Regexp issue on parsing from file

Alpha_Blue · 15 August 2009 02:53

Hi guys,

I've always had trouble with regexp and matching. I'm trying to figure
out how to parse a very lengthy file that contains information similar
to below:

["Name"] = {
80, -- [1]
"Company", -- [2]
"2009-08-14", -- [3]
},
["NameTwo"] = {
24, -- [1]
"Company Two", -- [2]
"2009-08-14", -- [3]
},

The only information I am interested in is the following:

["Name"]
["NameTwo"]

And to further break it down, I'm only interested out of that:

Name
NameTwo

The large file contains roughly 10,000 - 20,000 lines of the similar
data below.

I just want to do open the file, parse out the information as it finds
it, and place it into an array for writing to another file which
contains the proper syntax.

Any help would be appreciative on how to match the specific line to get
that piece of data, and how to ignore the rest of the lines it finds
that contains no matches.

Many thanks.

···

--
Posted via http://www.ruby-forum.com/.

Alpha_Blue · 15 August 2009 03:45

Okay I'm getting closer..

counter = 1
name_re = /(.*)\[(.*)\{/
File.open("census.lua", "r") do |infile|
  while (line = infile.gets)
    if (line =~ name_re)
      puts "#{counter}: #{line}"
      counter = counter + 1
    end
  end
end

This gets me the data from the one line:

["Name"] = {
["NameTwo"] = {

···

--
Posted via http://www.ruby-forum.com/.

Ben_Giddings1 · 15 August 2009 03:54

Try something like this:

File.foreach("filename") do |line|
   if md = /^\["(\w+)"\]/.match(line)
     puts md[1]
   end
end

···

On Aug 14, 2009, at 22:53, Alpha Blue wrote:

["Name"] = {
80, -- [1]
"Company", -- [2]
"2009-08-14", -- [3]
},
["NameTwo"] = {
24, -- [1]
"Company Two", -- [2]
"2009-08-14", -- [3]
},

Alpha_Blue · 15 August 2009 04:04

Hi Ben,

this actually did the trick:

counter = 1
name_re = /(.*)\[(.*)\{/
File.open("census.lua", "r") do |infile|
  while (line = infile.gets)
    if (line =~ name_re)
      s_line = line.strip
      c_line = s_line.size
      left = c_line
      right = c_line - 7
      puts "#{counter}: #{s_line.slice!(2..right)}"
      counter = counter + 1
    end
  end
end

···

--
Posted via http://www.ruby-forum.com/.

Alpha_Blue · 15 August 2009 04:05

Correction

counter = 1
name_re = /(.*)\[(.*)\{/
File.open("census.lua", "r") do |infile|
  while (line = infile.gets)
    if (line =~ name_re)
      s_line = line.strip
      c_line = s_line.size
      right = c_line - 7
      puts "#{counter}: #{s_line.slice!(2..right)}"
      counter = counter + 1
    end
  end
end

···

--
Posted via http://www.ruby-forum.com/.

7stud · 15 August 2009 07:03

Alpha Blue wrote:

Correction

counter = 1
name_re = /(.*)\[(.*)\{/
File.open("census.lua", "r") do |infile|
  while (line = infile.gets)
    if (line =~ name_re)
      s_line = line.strip
      c_line = s_line.size
      right = c_line - 7
      puts "#{counter}: #{s_line.slice!(2..right)}"
      counter = counter + 1
    end
  end
end

Ben's regex is better, and once you've done the matching, if your regex
has a group around the desired information, you can retrieve the desired
information--there is no need to slice and dice the string to extract
the information:

count = 1

IO.foreach("data.txt") do |line|
   if md = /^\["(\w+?)"\]/.match(line)
     puts "#{count}: #{md[1]}"
     count += 1
   end
end

--output:--
1: Name
2: NameTwo

The term:

/^\["(\w+)"\]/.match(line)

returns a MatchData object if there is a match.
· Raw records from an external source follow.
-- ==== Sys2Proof/Syntax.lean ====
section
/-! DEFINITION. Syntax.lean: the commands of the AGU7480 block, one constructor of `Instr` per row of
spec/opcode_table.json, with the operands the spec gives the row.

Three kinds of row stand in the table. An ONARIX COMMAND carries the fields of its packet header and its payload
bytes (`Args`, R38). A REGISTER OR BUS OPERATION carries the link and the value written. An EVENT of the device or
of its surroundings carries what the surroundings supply: the Sidereal time of the occurrence and the measured
values that the spec names (what arrives at an aerial, a pin or a port is no state of the device). -/

namespace Sys2Proof

/-- The channel a command came by (R29): a command ring, the mailbox, or the generation-1 registers (R499). -/
inductive Origin where
  | ring (n : Nat)
  | mailbox
  | legacy
  | replay (n : Nat)
  deriving DecidableEq, Repr

/-- The link of a register access (Table 2-15 `VLOG_LINK`). -/
inductive Link where
  | i2c
  | pcie
  deriving DecidableEq, Repr

/-- The fields of one Onarix packet but its opcode, which the constructor gives (Table 2-1). `LEN` is the number of
payload bytes. `addr` is the host address of the packet's first byte when it came from a ring (Table 2-15). -/
structure Args where
  origin  : Origin
  addr    : BitVec 64
  tag     : BitVec 10
  flags   : BitVec 6
  target  : BitVec 16
  whn     : BitVec 64
  payload : Bytes
  deriving DecidableEq, Repr

/-- A complex sample, carrier or weight, in the integers of its stage. -/
structure Cx where
  re : Int
  im : Int
  deriving DecidableEq, Repr

/-- One tone of the calibration comb as a converter measures it (R127, R128): its frequency in kHz, the gain index and the
measured level in 0.01 dBFS. -/
structure ToneLevel where
  khz   : Nat
  g     : Int
  level : Int
  deriving DecidableEq, Repr

/-- What the sensors give at a tick boundary: the hottest junction in 0.1 °C (R428), the mean input current in mA
(R406), VIN in mV, and the composite power of the four inputs in 0.01 dBFS (R102). `ref` and `xo` are the mean deviations of
the selected reference and of the crystal from their nominal frequencies over the tick, in 10⁻¹² (R84, R85). `adc` holds, per input, the
converter samples that leave its delay line and have not been fed before, the last one sampled at this boundary (R137); where an
input has none, `composite` tells its power. `mismatch` holds, per receive converter, the residual gain, offset and skew error of
each of its eight sub-converters, in 0.0001 dB, 1/256 code and fs (R108). `faulty` names the commands in whose execution the device
finds an internal inconsistency at this tick (R487): channel and tag. `tsDenied` says that the memory controller denied the time-shift
store its bandwidth since the tick before (R27, R286). -/
structure TickIn where
  tj        : Int
  iin       : Nat
  vin       : Nat
  composite : List Int
  adc       : List (List Int)
  mismatch  : List (List (Int × Int × Int))
  ref       : Int
  xo        : Int
  faulty    : List (Origin × Nat)
  tsDenied  : Bool
  deriving DecidableEq, Repr

/-- The measures of one AM, FM or flake window (Tables 6-1 and 6-4), in the units of those tables. -/
structure Measures where
  level   : Int
  offset  : Int
  dev     : Nat
  pilot   : Nat
  usn     : Int
  mp      : Nat
  bler    : Nat
  adjUp   : Int
  adjLo   : Int
  uncal   : Bool
  invalid : Bool
  slew    : Bool
  deriving DecidableEq, Repr

/-- One RDS block as the demodulated bits give it: 26 bits, first received highest, the start of its first bit at ANTn, and
whether it was received in an Aurora slew or from samples that carry `BLANK` (R187–R189). -/
structure RdsBlock where
  word  : BitVec 26
  start : Sid
  slew  : Bool
  blank : Bool
  deriving DecidableEq, Repr

/-- One service of an ensemble's configuration as the fast information describes it (Table 7-10). -/
structure ServiceInfo where
  sid      : BitVec 32
  comp     : BitVec 8
  kind     : BitVec 8
  subch    : BitVec 8
  bitrate  : BitVec 16
  prot     : BitVec 8
  ca       : Bool
  announce : Bool
  label    : Bytes
  clusters : List Nat
  deriving DecidableEq, Repr

/-- A multiplex configuration: FIG 0/0, 0/1, 0/2 and labels for DAB, FAC and SDC for DRM (R228, R229). -/
structure MuxConfig where
  eid      : BitVec 16
  label    : Bytes
  nSubch   : Nat
  services : List ServiceInfo
  deriving DecidableEq, Repr

/-- A linkage or frequency entry received by broadcast (R259): its origin, set, standard, identifier, frequency,
extended country code and flags. -/
structure LinkInfo where
  origin : BitVec 8
  set    : Nat
  std    : BitVec 8
  ident  : BitVec 32
  freq   : BitVec 32
  ecc    : BitVec 8
  hard   : Bool
  active : Bool
  ils    : Bool
  deriving DecidableEq, Repr

/-- One OFDM symbol as a branch receives it: its carriers, those of the symbol before (DAB) or the pilot-based channel estimate
(DRM), and whether the symbol contains a sample flagged `BLANK`, `CLIP` or `SAT` (R132, R226). -/
structure SymbolRx where
  cells  : List Cx
  other  : List Cx
  marked : Bool
  deriving DecidableEq, Repr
Otherwise, it returns
nil. That result is assigned to the variable md. A MatchData object
will evaluate to true. So if a MatchData object is returned, i.e. there
is a match, the if condition will evaluate to true, and the body of the
if statement will execute. Inside the if statement, you can ask the
MatchData object for the match for the group in your regex. md[0] is
the whole match, md[1] is the match for group 1, md[2], is the match for
group 2, etc.

The regexp says to look for the start of the string(^), then an opening
bracket, then a double quote mark, then any character [a-zA-Z0-9] one or
more times(+), then a quote mark, then a closing bracket.

···

--
Posted via http://www.ruby-forum.com/\.

Ben_Giddings1 · 15 August 2009 17:19

BTW, you might want to look at the more rubyish ways of iterating over the lines of a file. The way you do it works, but is more complex than it needs to be.

Ben

···

On Aug 15, 2009, at 00:05, Alpha Blue wrote:

File.open("census.lua", "r") do |infile|
while (line = infile.gets)

7stud · 15 August 2009 07:16

7stud -- wrote:

Ben's regex is better, and once you've done the matching, if your regex
has a group around the desired information, you can retrieve the desired
information--there is no need to slice and dice the string to extract
the information:

On the other hand, if you would rather avoid regex's altogether and
stick to string slicing and dicing, you could do this:

count = 1

IO.foreach("data.txt") do |line|
   if line[0, 1] == "[":
     first_piece = line.split(" ", 2)[0]
     puts "#{count}: #{first_piece[2...-2]}"
     count += 1
   end
end

--output:--
1: Name
2: NameTwo

···

--
Posted via http://www.ruby-forum.com/\.

Glenn_Jackman · 15 August 2009 13:45

7stud -- wrote:
> Ben's regex is better, and once you've done the matching, if your regex
> has a group around the desired information, you can retrieve the desired
> information--there is no need to slice and dice the string to extract
> the information:
>

On the other hand, if you would rather avoid regex's altogether and
stick to string slicing and dicing, you could do this:

count = 1

IO.foreach("data.txt") do |line|
    if line[0, 1] == "[":
      first_piece = line.split(" ", 2)[0]
      puts "#{count}: #{first_piece[2...-2]}"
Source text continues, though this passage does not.